A Rock & Roll Critic Is Something to Be

by Tom Hull


Geologists draw extraordinary conclusions from scant evidence: that the earth is over 4200 million years old; that single-celled life appeared no later than 3700 million years ago, but that our familiar animal phyla only emerged 560 million years ago; that continents move; that whole categories of life have been wiped out by freak events. Such insights are possible because physical processes are simple and ineluctable: the steady decay of radioactive isotopes, the dynamics of heat, the pull of gravity, the orderly piling up of strata, the timely burial of fossils.

While evolution is more complex, it too is constrained by genetics into an orderly phylogeny.
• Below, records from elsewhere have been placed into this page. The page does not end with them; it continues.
-- ==== Sys2Proof/Laws/Sparse.lean ====
section
/-!
SUPPORT. What reading, writing and clearing a sparse map do: a read after a write, every other key, and the canonical
form.
-/
namespace Sys2Proof.Machine

theorem lookupCell_dropCell_self {α : Type} (k : Nat) (l : List (Nat × α)) : lookupCell k (dropCell k l) = none := by
  induction l with
  | nil => rfl
  | cons c t ih => obtain ⟨j, v⟩ := c; by_cases h : j = k <;> simp [dropCell, lookupCell, h, ih]

theorem lookupCell_dropCell_ne {α : Type} {k j : Nat} (h : j ≠ k) (l : List (Nat × α)) :
    lookupCell j (dropCell k l) = lookupCell j l := by
  induction l with
  | nil => rfl
  | cons c t ih =>
    obtain ⟨i, v⟩ := c
    by_cases hi : i = k
    · have : i ≠ j := by omega
      simp [dropCell, lookupCell, hi, ih]; omega
    · simp [dropCell, lookupCell, hi, ih]

theorem lookupCell_insertCell_self {α : Type} (k : Nat) (v : α) (l : List (Nat × α)) (h : lookupCell k l = none) :
    lookupCell k (insertCell k v l) = some v := by
  induction l with
  | nil => simp [insertCell, lookupCell]
  | cons c t ih =>
    obtain ⟨i, w⟩ := c
    by_cases hi : i = k
    · simp [lookupCell, hi] at h
    · simp only [lookupCell, hi, if_false] at h
      by_cases hk : k < i <;> simp [insertCell, hk, lookupCell, hi, ih h]

theorem lookupCell_insertCell_ne {α : Type} {k j : Nat} (h : j ≠ k) (v : α) (l : List (Nat × α)) :
    lookupCell j (insertCell k v l) = lookupCell j l := by
  induction l with
  | nil => simp [insertCell, lookupCell]; omega
  | cons c t ih =>
    obtain ⟨i, w⟩ := c
    by_cases hk : k < i
    · have : k ≠ j := by omega
      simp [insertCell, hk, lookupCell, this]
    · simp [insertCell, hk, lookupCell, ih]

/-- A key reads the value written to it. -/
@[simp] theorem Sparse.getD_put_self {α : Type} [DecidableEq α] (m : Sparse α) (k : Nat) (v d : α) :
    (m.put k v d).getD k d = v := by
  unfold Sparse.put Sparse.getD
  split
  · rename_i h; simp [lookupCell_dropCell_self, h]
  · simp [lookupCell_insertCell_self k v _ (lookupCell_dropCell_self k m.cells)]

/-- Every other key reads as before. -/
theorem Sparse.getD_put_ne {α : Type} [DecidableEq α] (m : Sparse α) {k j : Nat} (h : j ≠ k) (v d e : α) :
    (m.put k v d).getD j e = m.getD j e := by
  unfold Sparse.put Sparse.getD
  split
  · simp [lookupCell_dropCell_ne h]
  · simp [lookupCell_insertCell_ne h, lookupCell_dropCell_ne h]

@[simp] theorem Sparse.get_set_self {α : Type} [DecidableEq α] [Inhabited α] (m : Sparse α) (k : Nat) (v : α) :
    (m.set k v).get k = v := Sparse.getD_put_self m k v default

theorem Sparse.get_set_ne {α : Type} [DecidableEq α] [Inhabited α] (m : Sparse α) {k j : Nat} (h : j ≠ k) (v : α) :
    (m.set k v).get j = m.get j := Sparse.getD_put_ne m h v default default

theorem mem_dropCell {α : Type} {k : Nat} {l : List (Nat × α)} {c : Nat × α} (h : c ∈ dropCell k l) : c ∈ l ∧ c.1 ≠ k := by
  induction l with
  | nil => simp [dropCell] at h
  | cons a t ih =>
    obtain ⟨i, v⟩ := a
    by_cases hi : i = k
    · simp only [dropCell, hi, if_true] at h
      exact ⟨List.mem_cons_of_mem _ (ih h).1, (ih h).2⟩
    · simp only [dropCell, hi, if_false, List.mem_cons] at h
      rcases h with rfl | h
      · exact ⟨List.mem_cons_self .., hi⟩
      · exact ⟨List.mem_cons_of_mem _ (ih h).1, (ih h).2⟩

theorem mem_insertCell {α : Type} {k : Nat} {v : α} {l : List (Nat × α)} {c : Nat × α} (h : c ∈ insertCell k v l) :
    c = (k, v) ∨ c ∈ l := by
  induction l with
  | nil => simpa [insertCell] using h
  | cons a t ih =>
    obtain ⟨i, w⟩ := a
    by_cases hk : k < i
    · simpa [insertCell, hk] using h
    · simp only [insertCell, hk, if_false, List.mem_cons] at h
      rcases h with rfl | h
      · simp
      · rcases ih h with h | h <;> simp [h]

theorem pairwise_dropCell {α : Type} (k : Nat) {l : List (Nat × α)} (h : l.Pairwise (fun a b => a.1 < b.1)) :
    (dropCell k l).Pairwise (fun a b => a.1 < b.1) := by
  induction l with
  | nil => simpa [dropCell] using h
  | cons a t ih =>
    obtain ⟨i, v⟩ := a
    rw [List.pairwise_cons] at h
    by_cases hi : i = k
    · simpa [dropCell, hi] using ih h.2
    · simp only [dropCell, hi, if_false, List.pairwise_cons]
      exact ⟨fun c hc => h.1 c (mem_dropCell hc).1, ih h.2⟩

theorem pairwise_insertCell {α : Type} {k : Nat} (v : α) {l : List (Nat × α)} (h : l.Pairwise (fun a b => a.1 < b.1))
    (hk : ∀ c ∈ l, c.1 ≠ k) : (insertCell k v l).Pairwise (fun a b => a.1 < b.1) := by
  induction l with
  | nil => simp [insertCell]
  | cons a t ih =>
    obtain ⟨i, w⟩ := a
    rw [List.pairwise_cons] at h
    have hik : i ≠ k := hk (i, w) (List.mem_cons_self ..)
    by_cases hlt : k < i
    · simp only [insertCell, hlt, if_true, List.pairwise_cons, List.mem_cons]
      refine ⟨?_, h.1, h.2⟩
      rintro c (rfl | hc)
      · exact hlt
      · exact Nat.lt_trans hlt (h.1 c hc)
    · simp only [insertCell, hlt, if_false, List.pairwise_cons]
      refine ⟨?_, ih h.2 (fun c hc => hk c (List.mem_cons_of_mem _ hc))⟩
      intro c hc
      rcases mem_insertCell hc with rfl | hc
      · show i < k; omega
      · exact h.1 c hc

theorem Sparse.wf_iff {α : Type} [DecidableEq α] (m : Sparse α) (d : Nat → α) :
    m.wf d = true ↔ m.cells.Pairwise (fun a b => a.1 < b.1) ∧ ∀ c ∈ m.cells, c.2 ≠ d c.1 := by
  simp [Sparse.wf]

/-- Writing keeps the canonical form. -/
theorem Sparse.put_wf {α : Type} [DecidableEq α] {m : Sparse α} {d : Nat → α} (h : m.wf d = true) (k : Nat) (v : α) :
    (m.put k v (d k)).wf d = true := by
  rw [Sparse.wf_iff] at h ⊢
  unfold Sparse.put
  split
  · exact ⟨pairwise_dropCell k h.1, fun c hc => h.2 c (mem_dropCell hc).1⟩
  · rename_i hv
    refine ⟨pairwise_insertCell v (pairwise_dropCell k h.1) (fun c hc => (mem_dropCell hc).2), fun c hc => ?_⟩
    rcases mem_insertCell hc with rfl | hc
    · exact hv
    · exact h.2 c (mem_dropCell hc).1

/-- Clearing keeps the canonical form. -/
theorem Sparse.clearIf_wf {α : Type} [DecidableEq α] {m : Sparse α} {d : Nat → α} (h : m.wf d = true) (p : Nat → Bool) :
    (m.clearIf p).wf d = true := by
  rw [Sparse.wf_iff] at h ⊢
  exact ⟨h.1.filter _, fun c hc => h.2 c (List.mem_filter.mp hc).1⟩

theorem lookupCell_filter {α : Type} (p : Nat → Bool) (k : Nat) (l : List (Nat × α)) :
    lookupCell k (l.filter (fun c => !p c.1)) = if p k then none else lookupCell k l := by
  induction l with
  | nil => simp [lookupCell]
  | cons c t ih =>
    obtain ⟨i, v⟩ := c
    by_cases hi : i = k
    · subst hi; cases hp : p i <;> simp [hp, lookupCell, ih]
    · cases hp : p i <;> simp [hp, lookupCell, ih, hi]

/-- A cleared key reads its default, every other key as before. -/
theorem Sparse.getD_clearIf {α : Type} (m : Sparse α) (p : Nat → Bool) (k : Nat) (d : α) :
    (m.clearIf p).getD k d = if p k then d else m.getD k d := by
  unfold Sparse.clearIf Sparse.getD
  rw [lookupCell_filter]
  cases p k <;> simp

theorem mem_update {α : Type} [DecidableEq α] {f : Nat → α → α} {d : Nat → α} {m : Sparse α} {c : Nat × α}
    (h : c ∈ (m.update f d).cells) : (∃ b ∈ m.cells, b.1 = c.1) ∧ c.2 ≠ d c.1 := by
  simp only [Sparse.update, List.mem_filterMap] at h
  obtain ⟨b, hb, h⟩ := h
  split at h
  · cases h
  · rename_i hn; cases h; exact ⟨⟨b, hb, rfl⟩, hn⟩

/-- Changing every cell keeps the canonical form. -/
theorem Sparse.update_wf {α : Type} [DecidableEq α] {m : Sparse α} {d : Nat → α} (f : Nat → α → α) (h : m.wf d = true) :
    (m.update f d).wf d = true := by
  rw [Sparse.wf_iff] at h ⊢
  refine ⟨?_, fun c hc => (mem_update hc).2⟩
  refine List.Pairwise.filterMap _ ?_ h.1
  intro a a' hlt b hb b' hb'
  split at hb
  · simp at hb
  · split at hb'
    · simp at hb'
    · simp at hb hb'; subst hb; subst hb'; exact hlt

theorem lookupCell_none {α : Type} {k : Nat} {l : List (Nat × α)} (h : ∀ c ∈ l, c.1 ≠ k) : lookupCell k l = none := by
  induction l with
  | nil => rfl
  | cons c t ih =>
    obtain ⟨i, v⟩ := c
    have hi : i ≠ k := h (i, v) (List.mem_cons_self ..)
    simp only [lookupCell, hi, if_false]
    exact ih (fun c hc => h c (List.mem_cons_of_mem _ hc))

theorem lookupCell_filterMap {α : Type} [DecidableEq α] (f : Nat → α → α) (d : Nat → α) (k : Nat) (l : List (Nat × α))
    (h : l.Pairwise (fun a b => a.1 < b.1)) :
    (lookupCell k (l.filterMap (fun c => if f c.1 c.2 = d c.1 then none else some (c.1, f c.1 c.2)))).getD (d k) =
      match lookupCell k l with | some v => f k v | none => d k := by
  induction l with
  | nil => rfl
  | cons c t ih =>
    obtain ⟨i, v⟩ := c
    rw [List.pairwise_cons] at h
    have ih := ih h.2
    by_cases hi : i = k
    · subst hi
      have gone : lookupCell i t = none := lookupCell_none (fun c hc => by have := h.1 c hc; omega)
      rw [gone] at ih
      by_cases hf : f i v = d i
      · simp [hf, lookupCell, ih]
      · simp [hf, lookupCell]
    · by_cases hf : f i v = d i
      · simp [hf, lookupCell, hi, ih]
      · simp [hf, lookupCell, hi, ih]

/-- A listed key of a canonical map reads `f` of what it read; an unlisted one, of which `f` keeps the default, too. -/
theorem Sparse.getD_update {α : Type} [DecidableEq α] {m : Sparse α} {d : Nat → α} (f : Nat → α → α) (h : m.wf d = true)
    (k : Nat) (hk : f k (d k) = d k) : (m.update f d).getD k (d k) = f k (m.getD k (d k)) := by
  rw [Sparse.wf_iff] at h
  unfold Sparse.update Sparse.getD
  rw [lookupCell_filterMap f d k m.cells h.1]
  cases lookupCell k m.cells <;> simp [hk]

/-- The empty map is canonical. -/
theorem Sparse.wf_nil {α : Type} [DecidableEq α] (d : Nat → α) : (⟨[]⟩ : Sparse α).wf d = true := by simp [Sparse.wf]

end Sys2Proof.Machine
end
It is safe to say that all of today's vertebrates descend from Cambrian chordata, because there's no other way to get here except from there. Scant data can be a blessing: a more manageable set of points to connect, less noise, a clearer path to the big picture. On the other hand, historians can be plagued by too much data, too many idiosyncratic details to discern a big picture.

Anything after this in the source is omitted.